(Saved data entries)
········
-- ==== Sys2Proof/Machine/VeFloat.lean ====
section
/-! DEFINITION. The floating-point vector instructions of Table 4-4 (R113, R114, R116, R117, R120). -/

namespace Sys2Proof.Machine

/-- NAN of R120: an active lane reads a NaN or an infinity. -/
def readFlags (vs : List FVal) : Byte := if vs.all FVal.isFin then 0 else fNan

/-- The result of an operation over exact values in a format (R116, R120). -/
def floatRes (f : FFmt) (vs : List FVal) (v : FVal) : Flagged Nat :=
  let r := resultF f (vs.all FVal.isFin) v
  (r.1, r.2 ||| readFlags vs)

/-- A float operation of A and B. -/
def floatOp2 (g : FVal → FVal → FVal) (x : VeSt) (i : VI) : VeSt :=
  let f := etFmt i.et
  putV x i (List.zipWith (fun a b => let u := decodeF f a; let v := decodeF f b; floatRes f [u, v] (g u v)) (aLanes x i) (bLanes x i))

/-- A float operation of A alone. -/
def floatOp1 (g : FVal → FVal) (x : VeSt) (i : VI) : VeSt :=
  let f := etFmt i.et
  putV x i ((aLanes x i).map (fun a => let u := decodeF f a; floatRes f [u] (g u)))

/-- A float operation of A, B and C. -/
def floatOp3 (g : FVal → FVal → FVal → FVal) (x : VeSt) (i : VI) : VeSt :=
  let f := etFmt i.et
  putV x i (List.zipWith (fun (ab : Nat × Nat) c =>
    let u := decodeF f ab.1; let v := decodeF f ab.2; let w := decodeF f c; floatRes f [u, v, w] (g u v w))
    ((aLanes x i).zip (bLanes x i)) (cLanes x i))

def floatShape2 (op : Nat) : VeShape := { op := op, et := etF, d := .v, a := .v, b := .any }
def floatShape1 (op : Nat) : VeShape := { op := op, et := etF, d := .v, a := .v }
def floatShape3 (op : Nat) : VeShape := { op := op, et := etF, d := .v, a := .v, b := .any, c := .v }

/-- FADD (R116). -/
def execFadd (c : CoreId) (k : Chk) (s : State) : Ans := veReg (floatShape2 0x40) always sampled k (floatOp2 addV) c s

/-- FSUB (R116). -/
def execFsub (c : CoreId) (k : Chk) (s : State) : Ans := veReg (floatShape2 0x41) always sampled k (floatOp2 subV) c s

/-- FMUL (R116). -/
def execFmul (c : CoreId) (k : Chk) (s : State) : Ans := veReg (floatShape2 0x42) always sampled k (floatOp2 mulV) c s

/-- FFMA (R116): one rounding. -/
def execFfma (c : CoreId) (k : Chk) (s : State) : Ans :=
  veReg (floatShape3 0x43) always sampled k (floatOp3 (fun a b d => addV (mulV a b) d)) c s

/-- FFMS (R116): one rounding. -/
def execFfms (c : CoreId) (k : Chk) (s : State) : Ans :=
  veReg (floatShape3 0x44) always sampled k (floatOp3 (fun a b d => subV (mulV a b) d)) c s

/-- FMIN (R116). -/
def execFmin (c : CoreId) (k : Chk) (s : State) : Ans := veReg (floatShape2 0x45) always sampled k (floatOp2 minV) c s

/-- FMAX (R116). -/
def execFmax (c : CoreId) (k : Chk) (s : State) : Ans := veReg (floatShape2 0x46) always sampled k (floatOp2 maxV) c s

/-- FABS (R116). -/
def execFabs (c : CoreId) (k : Chk) (s : State) : Ans := veReg (floatShape1 0x47) always sampled k (floatOp1 absV) c s

/-- FNEG (R116). -/
def execFneg (c : CoreId) (k : Chk) (s : State) : Ans := veReg (floatShape1 0x48) always sampled k (floatOp1 negV) c s

/-- FCMP (R114). -/
def execFcmp (c : CoreId) (k : Chk) (s : State) : Ans :=
  veReg { floatShape2 0x49 with d := .p, mod := 7 } (condOk false) sampled k
    (fun x i =>
      let f := etFmt i.et
      let ab := ((aLanes x i).map (decodeF f)).zip ((bLanes x i).map (decodeF f))
      let fl := (ab.zip (activeLanes x i (etLanes i.et))).foldl (fun acc p => if p.2 then acc ||| readFlags [p.1.1, p.1.2] else acc) 0
      (putPred x i (ab.map (fun p => cond i.mod (cmpV p.1 p.2)))).flag fl) c s

/-- FDIV (R116). -/
def execFdiv (c : CoreId) (k : Chk) (s : State) : Ans := veReg (floatShape2 0x4A) always sampled k (floatOp2 divV) c s

/-- FSQRT (R116). -/
def execFsqrt (c : CoreId) (k : Chk) (s : State) : Ans := veReg (floatShape1 0x4B) always sampled k (floatOp1 sqrtV) c s

/-! ### Transcendental operations (R117) -/

/-- One of the FP32 results within 1 ulp of an exact value: its two neighbours, or an exact result and
both its neighbours; R117 gives the bound only, and `Config.pick` the choice. -/
def within1 (op w : Nat) (v : FVal) : Nat := match v with
  | .fin neg m e =>
    let q := max fp32.emin (e + bitLen m - 24)
    let r := if q ≤ e then m * 2 ^ (e - q).toNat else m / 2 ^ (q - e).toNat
    let exact := decide (q ≤ e) || m % 2 ^ (q - e).toNat == 0
    let lo := if r < 2 ^ 23 then r else r - 2 ^ 23 + ((q - fp32.emin).toNat + 1) * 2 ^ 23
    let n := if exact then lo - 1 + Config.pick op w % 3 else lo + Config.pick op w % 2
    if m = 0 then signBit fp32 neg 0 else signBit fp32 neg (min n fp32.infBits)
  | v => (resultF fp32 false v).1

/-- The argument of FSIN and FCOS less its integral part, which is exact (R117), with its sign. -/
def fracV : FVal → FVal
  | .fin neg m e => if 0 ≤ e then .fin neg 0 0 else .fin neg (m % 2 ^ (-e).toNat) e
  | v => v

/-- An FP32 transcendental of a bit pattern: special inputs as IEEE 754-2019, other results within R117. A sine of whole half
turns is 0 with the sign of A, and a cosine of odd quarter turns +0. -/
def trans32 (op w : Nat) : Nat :=
  let turning := op = 0x50 ∨ op = 0x51
  let v := if turning then fracV (decodeF fp32 w) else decodeF fp32 w
  let w := if turning ∧ v.isFin then (resultF fp32 true v).1 else w
  let one := (resultF fp32 false (intVal 1)).1
  let opq := elementary op w v
  if v = .nan then fp32.nan
  else if op = 0x4C then within1 op w (divV (intVal 1) v)
  else if op = 0x4D then
    (match sqrtV v with
    | .nan => fp32.nan
    | r => within1 op w (divV (intVal 1) r))
  else if op = 0x4E then (match v with
    | .inf neg => if neg then 0 else fp32.infBits
    | v => if v.isZero then one else opq)
  else if op = 0x4F then
    (if v.isZero then signBit fp32 true fp32.infBits
     else if negOf v then fp32.nan
     else if v = .inf false then fp32.infBits
     else if w = one then 0 else opq)
  else if op = 0x50 then (if ¬ v.isFin then fp32.nan else if exactZero op v then signBit fp32 (negOf v) 0 else opq)
  else if op = 0x51 then (if ¬ v.isFin then fp32.nan else if v.isZero then one else if exactZero op v then 0 else opq)
  else if op = 0x52 then (if v.isZero then w else if v.isFin then opq else signBit fp32 (negOf v) one)
  else (if v.isFin then opq else if negOf v then 0 else one)

/-- A transcendental of a lane: an FP16 or BF16 one is computed in FP32 and rounded once (R116); a 0 that is not the exact
result sets UFL (R120). -/
def transLane (op : Nat) (f : FFmt) (a : Nat) : Flagged Nat :=
  let v := decodeF f a
  let r := decodeF fp32 (trans32 op (resultF fp32 false v).1)
  let x := resultF f v.isFin r
  (x.1, (if v.isFin then x.2 ||| (if r = .inf false ∨ r = .inf true then fSat else 0) ||| (if r.isZero ∧ ¬ exactZero op v then fUfl else 0) else 0)
    ||| readFlags [v])

def transOp (op : Nat) (x : VeSt) (i : VI) : VeSt := putV x i ((aLanes x i).map (transLane op (etFmt i.et)))

/-- FRCP (R117). -/
def execFrcp (c : CoreId) (k : Chk) (s : State) : Ans := veReg (floatShape1 0x4C) always sampled k (transOp 0x4C) c s

/-- FRSQ (R117). -/
def execFrsq (c : CoreId) (k : Chk) (s : State) : Ans := veReg (floatShape1 0x4D) always sampled k (transOp 0x4D) c s

/-- FEXP2 (R117). -/
def execFexp2 (c : CoreId) (k : Chk) (s : State) : Ans := veReg (floatShape1 0x4E) always sampled k (transOp 0x4E) c s

/-- FLOG2 (R117). -/
def execFlog2 (c : CoreId) (k : Chk) (s : State) : Ans := veReg (floatShape1 0x4F) always sampled k (transOp 0x4F) c s

/-- FSIN (R117). -/
def execFsin (c : CoreId) (k : Chk) (s : State) : Ans := veReg (floatShape1 0x50) always sampled k (transOp 0x50) c s

/-- FCOS (R117). -/
def execFcos (c : CoreId) (k : Chk) (s : State) : Ans := veReg (floatShape1 0x51) always sampled k (transOp 0x51) c s

/-- FTANH (R117). -/
def execFtanh (c : CoreId) (k : Chk) (s : State) : Ans := veReg (floatShape1 0x52) always sampled k (transOp 0x52) c s

/-- FSIGM (R117). -/
def execFsigm (c : CoreId) (k : Chk) (s : State) : Ans := veReg (floatShape1 0x53) always sampled k (transOp 0x53) c s

/-- FFLOOR (R113). -/
def execFfloor (c : CoreId) (k : Chk) (s : State) : Ans := veReg (floatShape1 0x54) always sampled k (floatOp1 floorV) c s

/-- FROUND (R113). -/
def execFround (c : CoreId) (k : Chk) (s : State) : Ans := veReg (floatShape1 0x55) always sampled k (floatOp1 roundV) c s

/-- FCLAMP (R113). -/
def execFclamp (c : CoreId) (k : Chk) (s : State) : Ans :=
  veReg (floatShape3 0x56) always sampled k (floatOp3 (fun a b d => minV (maxV a b) d)) c s

end Sys2Proof.Machine
end

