-- ==== Sys2Proof/Machine/Placement.lean ====
section
/-! DEFINITION. Placement of jobs by affinity, lending, pre-emption requests and overruns (R74, R234 to
R249, R381, R385, R525). -/

namespace Sys2Proof.Machine

/-! ### Units -/

/-- A unit that can take a job: in service, powered, and held by nobody (R235, R416, R476). -/
def unitFree (s : State) (u : UnitId) : Bool :=
  let x := s.unit u
  !x.fenced && !x.suspect && !x.gated && x.job.isNone && x.phase == .idle && decide (x.wakeUntil ≤ s.now) &&
  !bitAt s.pwr.dieOff.toNat (UnitId.die u)

/-- A unit scrubs itself (R74, R385). -/
def scrubUnit (s : State) (u : UnitId) : State :=
  let s := match u with
    | .core c =>
      let s := s.upMem (fun m => { m with store := m.store.clear (storeBase c) storeSize })
      s.upCore c (fun _ => {})
    | .rfe r => s.upRaster r (fun _ => {})
    | .ae _ => s
  s.upUnit u (fun x => { x with resident := [], lastOwner := .nobody })

/-- A unit leaves its job: enclave contents are scrubbed and SEC_UNIT_ENC returns to 0 first (R106, R385). -/
def freeUnit (s : State) (u : UnitId) : State :=
  let s := releaseUnit s u
  let s := match u with
    | .rfe r => s.upRaster r (fun _ => {})
    | _ => s
  if tget 0 s.sec.unitEnc (UnitId.code u) = 0 then s
  else (scrubUnit s u).upSec (fun x => { x with unitEnc := tset 0 x.unitEnc (UnitId.code u) 0 })

/-! ### Affinity (R239, R240) -/

/-- R_own of R239. -/
def ownBytes (s : State) (j : Job) (c : CoreId) : Nat :=
  (((s.unit (.core c)).resident.filter (fun r => r.slice == j.slice && r.handle == j.handle && j.e.inputs.getLsbD r.buf)).map (·.bytes)).foldl (· + ·) 0

/-- The four cores of a core's cluster. -/
def cluster (c : CoreId) : List CoreId := (List.range 4).map (fun i => BitVec.ofNat 6 (c.toNat / 4 * 4 + i))

/-- A(c) of R239. -/
def affinity (s : State) (j : Job) (c : CoreId) : Nat :=
  4 * ownBytes s j c + (((cluster c).filter (· ≠ c)).map (ownBytes s j)).foldl (· + ·) 0

def sameOwner (s : State) (j : Job) (c : CoreId) : Bool := (s.unit (.core c)).lastOwner == ownerTagOf j

/-- Cores per group of an alignment (R237). -/
def groupSize (align : BitVec 2) : Nat := if align = 1 then 4 else if align = 2 then 16 else 1

/-- The free groups of a set of cores: the lowest core of each, ranked by R240. -/
def rankedGroups (s : State) (j : Job) (free : List CoreId) : List (List CoreId) :=
  let g := groupSize j.e.align
  let groups := (List.range (64 / g)).map (fun k => (List.range g).map (fun i => (BitVec.ofNat 6 (k * g + i) : CoreId)))
  let ok := groups.filter (fun cs => cs.all (fun c => free.contains c))
  let a (cs : List CoreId) : Nat := (cs.map (affinity s j)).foldl (· + ·) 0
  let o (cs : List CoreId) : Bool := cs.all (sameOwner s j)
  ok.mergeSort (fun x y => decide (a y < a x) || (a x == a y && (o x || !o y)))
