-- ==== Sys2Proof/Machine/SetRules.lean ====
section
/-! DEFINITION. The rules of the staged structures: fields that a writer checks, and what a COMMIT
validates (R36, R190, R191, R201, R231, R271, R306, R354, R398, R446, R454). -/

namespace Sys2Proof.Machine

/-- Allowed reactions of an event code: bit r set when reaction r may be chosen (Table 14-2). -/
def reactionsAllowed : List Nat :=
  [1, 5, 7, 3, 6, 6, 6, 4, 4, 5, 1, 5, 5, 5, 5, 5] ++ [5, 7, 7, 5, 5, 5, 5, 7, 6, 1, 5, 6, 6, 6, 4, 5] ++ [4, 4, 5, 5, 5]

/-- A reaction byte of a code is allowed; a code with no row takes 0. -/
def reactionOk (e r : Nat) : Bool := decide (r ≤ 2) && bitAt (reactionsAllowed.getD e 1) r

/-- A message channel (Table 14-4) at `o`: whether the failing field is reserved, and its offset. -/
def channelErr (w : BitVec 4608) (o : Nat) : Option (Bool × Nat) :=
  let t := fld w o 1
  if 2 < t then some (false, o)
  else if (if t = 2 then 11 else 15) < fld w (o + 1) 1 then some (false, o + 1)
  else if t = 1 ∧ 4 ≤ fld w (o + 2) 1 then some (true, o + 2)
  else if t ≠ 1 ∧ fld w (o + 2) 1 ≠ 0 then some (false, o + 2)
  else if fld w (o + 3) 1 ≠ 0 then some (true, o + 3)
  else if bits (fld w (o + 4) 4) 30 29 ≠ 0 then some (true, o + 4)
  else if t = 1 ∧ ¬ bitAt (fld w (o + 4) 4) 31 ∧ 2048 ≤ fld w (o + 4) 4 then some (false, o + 4)
  else if bitAt (fld w (o + 14) 2) 12 then some (true, o + 14)
  else if fld w (o + 18) 14 ≠ 0 then some (true, o + 18)
  else none

/-- The rules of Table 14-3. -/
def safetyErr (w : BitVec 4608) : Option (Bool × Nat) :=
  if fld w 0 2 ≠ 1 then some (false, 0)
  else if ¬ inRange 1 (fld w 2 2) 1000 then some (false, 2)
  else if ¬ inRange 1 (fld w 4 4) 1000000 then some (false, 4)
  else if ¬ inRange 1000 (fld w 8 4) 3600000 then some (false, 8)
  else if fld w 12 4 ≠ 0 then some (true, 12)
  else match (List.range 48).find? (fun e => !reactionOk e (fld w (16 + e) 1)) with
    | some e => some (false, 16 + e)
    | none => match (List.range 4).findSome? (fun k => channelErr w (64 + 32 * k)) with
      | some x => some x
      | none => if fld w 192 64 ≠ 0 then some (true, 192) else none

/-! ### Heads (Tables 6-10, 6-11, 12-11) -/

def headJoined (w : BitVec 4608) : Bool := bitAt (fld w 0 1) 1

/-- The fields of Table 12-11 for head h. -/
def headErr (w : BitVec 4608) (h : Nat) : Option (Bool × Nat) :=
  let c := fld w 0 1
  let edp := bitAt c 2
  let dsc := fld w 4 2
  if bits c 7 5 ≠ 0 then some (true, 0)
  else if bits c 4 3 = 3 ∨ (bitAt c 1 ∧ h % 2 = 1) then some (false, 0)
  else if ¬ [1, 2, 4].contains (fld w 1 1) then some (false, 1)
  else if (if edp then 7 else 3) < fld w 2 1 then some (false, 2)
  else if ¬ [6, 8, 10].contains (fld w 3 1) then some (false, 3)
  else if dsc ≠ 0 ∧ ¬ inRange 128 dsc 255 then some (false, 4)
  else if (if dsc = 0 then fld w 6 1 ≠ 0 else ¬ [1, 2, 4, 8].contains (fld w 6 1)) then some (false, 6)
  else if 3 < fld w 7 1 then some (false, 7)
  else if 4 ≤ fld w 28 1 then some (true, 28)
  else if fld w 29 3 ≠ 0 then some (true, 29)
  else if 2 ^ 30 ≤ fld w 32 4 then some (true, 32)
  else if 2 ^ 30 ≤ fld w 36 4 then some (true, 36)
  else if ¬ inRange 20 (fld w 40 2) 2000 then some (false, 40)
  else if ¬ inRange 2 (fld w 42 2) 256 then some (false, 42)
  else if fld w 44 8 % 16 ≠ 0 ∨ 2 ^ 48 ≤ fld w 44 8 then some (false, 44)
  else if fld w 52 12 ≠ 0 then some (true, 52)
  else none

/-- The fields of a layer (Table 6-11). -/
def layerErr (l : BitVec 512) : Option (Bool × Nat) :=
  if bits (fld l 0 1) 7 6 ≠ 0 then some (true, 0)
  else if 4 < fld l 1 1 ∨ (fld l 1 1 = 4 ∧ bitAt (fld l 0 1) 1) then some (false, 1)
  else if fld l 3 1 ≠ 0 then some (true, 3)
  else if fld l 4 4 % 64 ≠ 0 then some (false, 4)
  else if fld l 48 16 ≠ 0 then some (true, 48)
  else none

/-- An enabled layer fits the active area and the scaling of R192. -/
def layerFits (w : BitVec 4608) (l : BitVec 512) : Bool :=
  let scale (src dst : Nat) : Bool := decide (1 ≤ src) && decide (src ≤ 4 * dst) && decide (dst ≤ 8 * src)
  !bitAt (fld l 0 1) 0 || (decide (fld l 32 2 + fld l 36 2 ≤ hActive w) && decide (fld l 34 2 + fld l 38 2 ≤ vActive w) &&
    scale (fld l 28 2) (fld l 36 2) && scale (fld l 30 2) (fld l 38 2))

/-- What R196 asks of any head, and R190, R191 and R194 of an enabled one. -/
def headFits (s : State) (h : Nat) (w : BitVec 4608) : Bool :=
  let n := ownerSlice s 0 h
  let dsc := decide (fld w 4 2 ≠ 0)
  (safeFrame w != 2 || (tget {} s.heads h).fallback.isSome) &&
  (!bitAt (fld w 0 1) 0 || ((headErr w h).isNone && (List.range 8).all (fun i => (layerErr (layerOf w i)).isNone && layerFits w (layerOf w i)) &&
    decide (1 ≤ hActive w) && decide (hActive w ≤ (if headJoined w then 7680 else 3840)) && decide (1 ≤ vActive w) && decide (vActive w ≤ 2160) &&
    inRange 1 (fld w 8 4) (if headJoined w then 1200000 else 600000) && (!headJoined w || dsc) && (!dsc || fld w 3 1 != 6) &&
    reachable s n (.slice n) .write (fld w 44 8) (16 * fld w 42 2)))

/-! ### Cameras (Tables 7-1 and 7-2) -/

def cropX (w : BitVec 1024) : Nat := fld w 32 2
def cropY (w : BitVec 1024) : Nat := fld w 34 2
def cropW (w : BitVec 1024) : Nat := fld w 36 2
def cropH (w : BitVec 1024) : Nat := fld w 38 2

/-- The fields of a stream by themselves. -/
def camErr (w : BitVec 1024) : Option (Bool × Nat) :=
  let dt := fld w 2 1
  if 4 ≤ fld w 0 1 then some (true, 0)
  else if 15 < fld w 1 1 then some (false, 1)
  else if ¬ [0x2B, 0x2C, 0x2E, 0x1E].contains dt then some (false, 2)
  else if 3 < fld w 3 1 then some (false, 3)
  else if ¬ inRange 16 (fld w 4 2) 8192 ∨ fld w 4 2 % 2 ≠ 0 then some (false, 4)
  else if ¬ inRange 16 (fld w 6 2) 8192 ∨ fld w 6 2 % 2 ≠ 0 then some (false, 6)
  else if fld w 24 8 % 64 ≠ 0 ∨ 2 ^ 48 ≤ fld w 24 8 then some (false, 24)
  else if ¬ inRange 1 (fld w 40 2) (cropW w) ∨ 8 * fld w 40 2 < cropW w ∨ (fld w 44 1 = 6 ∧ fld w 40 2 % 32 ≠ 0) then some (false, 40)
  else if ¬ inRange 1 (fld w 42 2) (cropH w) ∨ 8 * fld w 42 2 < cropH w then some (false, 42)
  else if ¬ [1, 6, 9, 10].contains (fld w 44 1) then some (false, 44)
  else if 1 < fld w 45 1 ∨ (fld w 44 1 = 6 ∧ fld w 45 1 ≠ 1) then some (false, 45)
  else if fld w 46 2 ≠ 0 then some (true, 46)
  else if bits (fld w 62 1) 6 4 ≠ 0 then some (true, 62)
  else if 8 ≤ fld w 63 1 then some (true, 63)
  else if ¬ inRange 1 (fld w 68 4) 1000000 then some (false, 68)
  else if ¬ inRange 1 (fld w 72 4) 200000 then some (false, 72)
  else if 255 < fld w 76 2 ∨ fld w 4 2 < cropX w + cropW w + fld w 76 2 then some (false, 76)
  else if 255 < fld w 78 2 ∨ fld w 6 2 < cropY w + cropH w + fld w 78 2 then some (false, 78)
  else if fld w 80 8 % 64 ≠ 0 ∨ 2 ^ 48 ≤ fld w 80 8 then some (false, 80)
  else if ¬ inRange 2 (fld w 88 2) 64 then some (false, 88)
  else if 4095 < fld w 90 2 then some (false, 90)
  else if fld w 104 24 ≠ 0 then some (true, 104)
  else none

def camOf (w : BitVec 4608) : BitVec 1024 := BitVec.ofNat 1024 (fld w 0 128)

/-- Every committed stream. -/
def camSets (s : State) : List (Nat × BitVec 1024) :=
  ((s.groups.filter (fun p => groupKind p.1 == 7 && p.2.used)).map (fun p => (groupIdx p.1, camOf p.2.committed)))

/-- A trigger keeps to the beats of a period (Table 7-2): one set before the first CUE set is tested with it (log entry 116). -/
def trigFits (w : BitVec 1024) (p bt : Nat) : Bool :=
  let n := max 1 (p / bt)
  p == 0 || bt == 0 || (decide (fld w 60 2 < n) && decide (fld w 64 4 < beatLen p bt n (fld w 60 2)))

/-- The sets of every stream that a commit of `items` would leave and that pending ones would. -/
def camAll (s t : State) (items : List (Nat × BitVec 4608)) : List (Nat × BitVec 1024) :=
  let named (g : Nat) : Bool := items.any (fun p => p.1 == g)
  let pending := s.commits.flatMap (fun c => (c.groups.map (·.toNat)).zip c.sets)
  camSets t ++ (pending.filter (fun p => groupKind p.1 == 7 && !named p.1)).map (fun p => (groupIdx p.1, camOf p.2))

/-- Two streams may share an FSYNC pin (R202). -/
def sharesPin (a b : BitVec 1024) : Bool :=
  let pin (w : BitVec 1024) := fld w 62 1
  !bitAt (pin a) 7 || !bitAt (pin b) 7 || pin a % 16 != pin b % 16 ||
  (fld a 60 2 == fld b 60 2 && fld a 64 4 == fld b 64 4 && fld a 68 4 == fld b 68 4)

/-! ### Cache and bandwidth -/

/-- The partitions in use by slices, and by enclaves. -/
def slicePartitions (s : State) : List Nat := (allSlices.filter (fun n => (s.slice n).valid)).map (fun n => (s.slice n).partition.toNat)
def enclavePartitions (s : State) : List Nat := s.sec.enclaves.filterMap (fun p => p.2.map (fun e => e.partition.toNat))

/-- A mask set passes R271. -/
def cacheOk (s : State) (w : BitVec 4608) : Bool :=
  let mask (p : Nat) : BitVec 16 := BitVec.ofNat 16 (fld w (2 * p) 2)
  let used := (0 :: 1 :: slicePartitions s ++ enclavePartitions s).eraseDups
  used.all (fun p => mask p != 0) &&
  [0, 1].all (fun p => (List.range 16).all (fun q => q == p || (mask p &&& mask q) == 0)) &&
  (enclavePartitions s).all (fun e => (slicePartitions s).all (fun n => (mask e &&& mask n) == 0))

/-- The greatest sum of BW_GBPS of scenes open at one instant. -/
def sheetPeak (sh : Sheet) : Nat :=
  (sh.scenes.map (fun a => ((sh.scenes.filter (fun b => openAt b a.start)).map (·.gbps)).foldl (· + ·) 0)).foldl max 0

/-- The real-time reservation of a set of groups fits beside every written sheet (R190, R233, R276). -/
def realTimeFits (s : State) (gs : Tbl Staged) : Bool :=
  let most := (s.sheets.map (fun p => (p.2.map sheetPeak).getD 0)).foldl max 0
  decide (Config.realTimeGbps gs + most ≤ 942)

/-! ### A commit as a whole (R36) -/

/-- The groups as a commit of `items` would leave them. -/
def afterCommit (s : State) (items : List (Nat × BitVec 4608)) : State :=
  let s := match items.find? (fun p => groupKind p.1 == 1) with
    | some p => s.upCue (fun c => { c with period := fld p.2 0 4, beat := fld p.2 4 4 })
    | none => s
  { s with groups := items.foldl (fun t p => tset (groupInit p.1) t p.1 { (s.group p.1) with committed := p.2, used := true }) s.groups }

/-- One group of a commit passes its rules, in the state `t` that the commit would leave. -/
def groupFits (s t : State) (items : List (Nat × BitVec 4608)) (p : Nat × BitVec 4608) : Bool :=
  let k := groupKind p.1
  let i := groupIdx p.1
  if k = 1 then
    (match tget none s.sheets (fld p.2 9 1) with
      | some sh => sh.period == fld p.2 0 4
      | none => false) && (camAll s t items).all (fun q => trigFits q.2 (fld p.2 0 4) (fld p.2 4 4))
  else if k = 2 then cacheOk s p.2
  else if k = 3 then fld p.2 0 1 == 0 || paired s
  else if k = 4 then (safetyErr p.2).isNone
  else if k = 5 then (timebaseErr p.2 i).isNone
  else if k = 6 then headFits s i p.2
  else if k = 7 then
    let c := camOf p.2
    let tm := loopTiming t
    (camErr c).isNone && trigFits c tm.1 tm.2 && (camAll s t items).all (fun q => q.1 == i || sharesPin c q.2)
  else if k = 8 then (routeErr p.2).isNone
  else (items.filter (fun q => groupKind q.1 == 9)).head? != some p ||
    loopsOk s (enabledLoops t) ((items.filter (fun q => groupKind q.1 == 9)).map (fun q => groupIdx q.1))

/-- The commit passes: every group, the routes together, the real-time reservation. -/
def commitFits (s : State) (items : List (Nat × BitVec 4608)) : Bool :=
  let t := afterCommit s items
  let has (k : Nat) := items.any (fun p => groupKind p.1 == k)
  items.all (groupFits s t items) && (!has 8 || routesOk (routes t) (ownerSlice s 2)) &&
  (!(has 6 || has 7 || has 9) || realTimeFits s t.groups)

end Sys2Proof.Machine
end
········
## DESCRIPTION OF THE TASK
From the records above, give again exactly the lines running from the line with "for head h. -/" to the line with "else if fld l 3 1 ≠ 0 then some (true, 3)", inclusive.

## EXERCISE RESULT
/-- The fields of Table 12-11 for head h. -/
def headErr (w : BitVec 4608) (h : Nat) : Option (Bool × Nat) :=
  let c := fld w 0 1
  let edp := bitAt c 2
  let dsc := fld w 4 2
  if bits c 7 5 ≠ 0 then some (true, 0)
  else if bits c 4 3 = 3 ∨ (bitAt c 1 ∧ h % 2 = 1) then some (false, 0)
  else if ¬ [1, 2, 4].contains (fld w 1 1) then some (false, 1)
  else if (if edp then 7 else 3) < fld w 2 1 then some (false, 2)
  else if ¬ [6, 8, 10].contains (fld w 3 1) then some (false, 3)
  else if dsc ≠ 0 ∧ ¬ inRange 128 dsc 255 then some (false, 4)
  else if (if dsc = 0 then fld w 6 1 ≠ 0 else ¬ [1, 2, 4, 8].contains (fld w 6 1)) then some (false, 6)
  else if 3 < fld w 7 1 then some (false, 7)
  else if 4 ≤ fld w 28 1 then some (true, 28)
  else if fld w 29 3 ≠ 0 then some (true, 29)
  else if 2 ^ 30 ≤ fld w 32 4 then some (true, 32)
  else if 2 ^ 30 ≤ fld w 36 4 then some (true, 36)
  else if ¬ inRange 20 (fld w 40 2) 2000 then some (false, 40)
  else if ¬ inRange 2 (fld w 42 2) 256 then some (false, 42)
  else if fld w 44 8 % 16 ≠ 0 ∨ 2 ^ 48 ≤ fld w 44 8 then some (false, 44)
  else if fld w 52 12 ≠ 0 then some (true, 52)
  else none

/-- The fields of a layer (Table 6-11). -/
def layerErr (l : BitVec 512) : Option (Bool × Nat) :=
  if bits (fld l 0 1) 7 6 ≠ 0 then some (true, 0)
  else if 4 < fld l 1 1 ∨ (fld l 1 1 = 4 ∧ bitAt (fld l 0 1) 1) then some (false, 1)
  else if fld l 3 1 ≠ 0 then some (true, 3)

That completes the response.